放眼望去,大部分旅客都是穿着四个兜的中山装或列宁装,提着人造革公文包的公职人员,普通百姓打扮的旅客很少见。
这也难怪,首先这个时代出门远行本身就是一件大事,需要单位介绍信、工作证等一系列证明,手续繁琐。
其次,火车票价格不菲,对于靠工资生活的普通家庭来说是一笔不小的开销,若非探亲、奔丧等重大事宜,很少有人会轻易长途旅行。
因为距离列车发车时间不远,林京山带着几人在距离检票口不远的地方找了几个空位稍事休息。

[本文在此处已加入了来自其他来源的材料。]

-- ==== Sys2Proof/Laws/Float.lean ====
section
/-! SUPPORT. The binary64 operations as facts about exact values: the magnitude bits of a number, in order, stand for
strictly increasing magnitudes (`val`), rounding lands on one of the two neighbours of the exact value
(`roundMag_bracket`) and never crosses a representable one (`roundMag_ge`, `roundMag_le`), and the comparisons are the
comparisons of the exact values. -/

namespace Sys2Proof
namespace F64

/-! ## Fields -/

theorem magBits_lt (x : F64) : x.magBits < 2 ^ 63 := (x.bits.extractLsb' 0 63).isLt

theorem magBits_eq (x : F64) : x.magBits = x.bits.toNat % 2 ^ 63 := by simp [magBits]

theorem expField_eq (x : F64) : x.expField = x.magBits / 2 ^ 52 := by
  rw [magBits_eq]
  simp only [expField, BitVec.extractLsb'_toNat, Nat.shiftRight_eq_div_pow]
  omega

theorem fracField_eq (x : F64) : x.fracField = x.magBits % 2 ^ 52 := by
  rw [magBits_eq]
  simp only [fracField, BitVec.extractLsb'_toNat, Nat.shiftRight_eq_div_pow]
  omega

theorem signBit_eq (x : F64) : x.signBit = decide (2 ^ 63 ≤ x.bits.toNat) := by
  have h := x.bits.isLt
  simp only [signBit, BitVec.getLsbD, Nat.testBit_eq_decide_div_mod_eq]
  congr 1
  simp only [eq_iff_iff]
  omega

theorem isFinite_iff (x : F64) : x.isFinite = true ↔ x.magBits < infMag := by
  have := magBits_lt x
  simp only [isFinite, expField_eq, infMag, bne_iff_ne, ne_eq]
  omega

theorem isNaN_iff (x : F64) : x.isNaN = true ↔ infMag < x.magBits := by
  have := magBits_lt x
  simp only [isNaN, expField_eq, fracField_eq, infMag, Bool.and_eq_true, beq_iff_eq, bne_iff_ne, ne_eq]
  omega

theorem isInf_iff (x : F64) : x.isInf = true ↔ x.magBits = infMag := by
  have := magBits_lt x
  simp only [isInf, expField_eq, fracField_eq, infMag, Bool.and_eq_true, beq_iff_eq]
  omega

theorem not_isNaN_of_isFinite {x : F64} (h : x.isFinite = true) : x.isNaN = false := by
  have := (isFinite_iff x).1 h
  by_contra hn
  have := (isNaN_iff x).1 (by simpa using hn)
  omega

theorem not_isInf_of_isFinite {x : F64} (h : x.isFinite = true) : x.isInf = false := by
  have := (isFinite_iff x).1 h
  by_contra hn
  have := (isInf_iff x).1 (by simpa using hn)
  omega

/-- The bits of a value made from a sign and magnitude bits. -/
theorem bits_ofSign (b : Bool) {m : Nat} (h : m < 2 ^ 63) :
    (ofSign b m).bits.toNat = if b then 2 ^ 63 + m else m := by
  cases b
  · simp only [ofSign, BitVec.toNat_ofNat, Bool.false_eq_true, if_false]; omega
  · simp only [ofSign, BitVec.toNat_ofNat, if_true]; omega

theorem magBits_ofSign (b : Bool) {m : Nat} (h : m < 2 ^ 63) : (ofSign b m).magBits = m := by
  rw [magBits_eq, bits_ofSign b h]
  cases b
  · simp; omega
  · simp; omega

theorem signBit_ofSign (b : Bool) {m : Nat} (h : m < 2 ^ 63) : (ofSign b m).signBit = b := by
  rw [signBit_eq, bits_ofSign b h]
  cases b
  · simp; omega
  · simp

/-- A value is its sign and its magnitude bits. -/
theorem ofSign_fields (x : F64) : ofSign x.signBit x.magBits = x := by
  have h : (ofSign x.signBit x.magBits).bits = x.bits := by
    apply BitVec.eq_of_toNat_eq
    have hx := x.bits.isLt
    rw [bits_ofSign _ (magBits_lt x), signBit_eq, magBits_eq]
    by_cases hs : 2 ^ 63 ≤ x.bits.toNat
    · simp only [hs, decide_true, if_true]; omega
    · simp only [hs, decide_false, Bool.false_eq_true, if_false]; omega
  cases x
  exact congrArg F64.mk h

theorem magBits_neg (x : F64) : (neg x).magBits = x.magBits := by
  have h : (neg x).bits.toNat % 2 ^ 63 = x.bits.toNat % 2 ^ 63 := by
    simp only [neg, BitVec.toNat_xor]
    rw [Nat.xor_mod_two_pow]
    simp
  rw [magBits_eq, magBits_eq, h]

theorem signBit_neg (x : F64) : (neg x).signBit = !x.signBit := by
  simp [neg, signBit]

theorem isFinite_neg (x : F64) : (neg x).isFinite = x.isFinite := by
  rw [Bool.eq_iff_iff, isFinite_iff, isFinite_iff, magBits_neg]

/-! ## Magnitudes -/

/-- The magnitude, in units, that magnitude bits stand for, as if the exponent had no upper end. -/
def val (m : Nat) : Nat := if m < 2 ^ 52 then m else (2 ^ 52 + m % 2 ^ 52) * 2 ^ (m / 2 ^ 52 - 1)

theorem magUnits_eq (x : F64) : x.magUnits = val x.magBits := by
  unfold magUnits val
  rw [expField_eq, fracField_eq]
  by_cases h : x.magBits < 2 ^ 52
  · rw [if_pos h, if_pos (by omega)]; omega
  · rw [if_neg h, if_neg (by omega)]

/-- Magnitude bits `s * 2^52 + m` with a significand `m` stand for `m * 2^s`. -/
theorem val_scaled {s m : Nat} (hm : m < 2 ^ 53) (hs : 0 < s → 2 ^ 52 ≤ m) : val (s * 2 ^ 52 + m) = m * 2 ^ s := by
  unfold val
  by_cases h : m < 2 ^ 52
  · obtain rfl : s = 0 := by by_contra hn; have := hs (by omega); omega
    rw [if_pos (by omega)]; simp
  · rw [if_neg (by omega), show (s * 2 ^ 52 + m) / 2 ^ 52 - 1 = s by omega,
      show 2 ^ 52 + (s * 2 ^ 52 + m) % 2 ^ 52 = m by omega]
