/-- A write that is no reset accepts a command or keeps the completion status. -/
theorem writeLoc_completion (s : State) (v : Word) (l : Loc) (h : l = .ctrl → v.getLsbD 0 = false) :
    (s.busy = false ∧ s.writeLoc v l = s.accept v) ∨ KeepsCompletion s (s.writeLoc v l) := by
  cases l with
  | cmd =>
    cases hb : s.busy with
    | false => exact .inl ⟨rfl, by simp [State.writeLoc, State.whenIdle, hb]⟩
    | true => exact .inr (by simp only [State.writeLoc, State.whenIdle, hb]; exact ⟨rfl, id, id, rfl, rfl⟩)
  | status => exact .inr ⟨rfl, fun h => (Bool.and_eq_true_iff.1 h).1, fun h => (Bool.and_eq_true_iff.1 h).1, rfl, rfl⟩
  | ctrl => rw [writeLoc_ctrl_off s v (h rfl)]; exact .inr (keepsCompletion_of_eq rfl rfl)
  | rngLo | rngHi | smpIn | fnInLo | fnInHi => exact .inr (whenIdle_keepsCompletion (keepsCompletion_of_eq rfl rfl))
  | _ => exact .inr (keepsCompletion_of_eq rfl rfl)

/-- The same of every host event but a reset. -/
theorem hostEvent_completion (cfg : Config) (s : State) (e : HostEvent) (h : e.resets = false) :
    (s.busy = false ∧ ∃ v, State.hostEvent cfg s e = { s.accept v with response := .writeOk }) ∨
      KeepsCompletion s (State.hostEvent cfg s e) := by
  cases e with
  | presetn => nomatch h
  | read a =>
    by_cases ha : a.toNat % 4 = 0
    · rw [hostEvent_read ha]; exact .inr (keepsCompletion_of_eq rfl rfl)
    · rw [hostEvent_read_misaligned ha]; exact .inr (keepsCompletion_of_eq rfl rfl)
  | write a v =>
    by_cases ha : a.toNat % 4 = 0
    · rw [hostEvent_write ha]
      rcases writeLoc_completion s v _ (not_srst h) with ⟨hb, hw⟩ | ⟨hseq, hdone, herr, hcode, hreason⟩
      · exact .inl ⟨hb, v, by rw [hw]⟩
      · exact .inr ⟨hseq, hdone, herr, hcode, hreason⟩
    · rw [hostEvent_write_misaligned ha]; exact .inr (keepsCompletion_of_eq rfl rfl)

/-- Right after an accept the completion status is clear and the snapshot is the registers'. -/
theorem inv_accept {s : State} (h : StorageOk s) (w : Word) : Inv { s.accept w with response := .writeOk } :=
  (inv_iff _).2 ⟨h.congr rfl rfl rfl,
    ⟨fun _ => ⟨rfl, rfl, rfl, rfl⟩, fun h => (nomatch h), fun _ => rfl, fun h => (nomatch h)⟩,
    fun _ _ _ hseq => by cases hseq; exact ⟨rfl, rfl⟩⟩

theorem duration_reset : State.reset.duration = (F64.ofNat State.reset.len.toNat).div F64.sampleRate := by
  decide +kernel

theorem inv_toReset (s : State) : Inv s.toReset :=
  (inv_iff _).2 ⟨⟨Memory.wf_reset, fun _ h => (nomatch h), Nat.zero_le _, duration_reset⟩,
    ⟨fun h => (nomatch h), fun h => (nomatch h), fun h => absurd rfl h, fun _ => rfl⟩, .of_idle rfl⟩

/-- A host event that resets the block is followed by the reset state, whatever the response port shows. -/
theorem hostEvent_of_resets (cfg : Config) (s : State) {e : HostEvent} (h : e.resets = true) :
    ∃ r, State.hostEvent cfg s e = { s.toReset with response := r } := by
  cases e with
  | read a => nomatch h
  | presetn => exact ⟨_, rfl⟩
  | write a v =>
    obtain ⟨ha, hv⟩ : a = 0x014#22 ∧ v.getLsbD 0 = true := by simpa [HostEvent.resets] using h
    subst ha
    refine ⟨.writeOk, ?_⟩
    rw [hostEvent_write (by decide), locOf_register cfg (by decide),
      show (registerMap.lookup (0x014#22).toNat).getD .reserved = .ctrl by decide]
    simp only [State.writeLoc, hv, if_true]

然而,刚坐下没多久,悬挂在墙壁上的铁皮喇叭就传来了带着电流杂音的播报:
“各位旅客请注意,由燕京开往沈阳方向的12次列车,现在开始检票进站——”
“走了。”
林京山招呼一声,提起那个装着重要资料的公文包,当先走向检票口。李建国等人立刻紧随其后,五人很快汇入了涌向月台的人流。
月台上,空气中弥漫着浓重的煤烟味和水蒸气,那是蒸汽机车头的标志性气息。墨绿色的车厢一字排开,像一条安静的钢铁长龙。
其中一节车厢上挂着白色的方向牌,上面清晰地写着:“燕京—沈阳”。
保卫科的小陈经验丰富,率先一步踏上列车,在略显拥挤的过道里开路,确保后面的人能顺利通过。
为了确保承载着国家希望的重型机床技术资料的绝对安全,杨卫国厂长这次可是花了大力气,动用了不少关系,才为他们五人争取到了一节卧铺车厢。
而且还是条件相对较好的软卧包厢,这在这个年代,已经是极高的出行待遇了。
找到对应的包厢号,推开门,里面是相对独立的空间,左右各上下两个铺位,中间有一个小茶几。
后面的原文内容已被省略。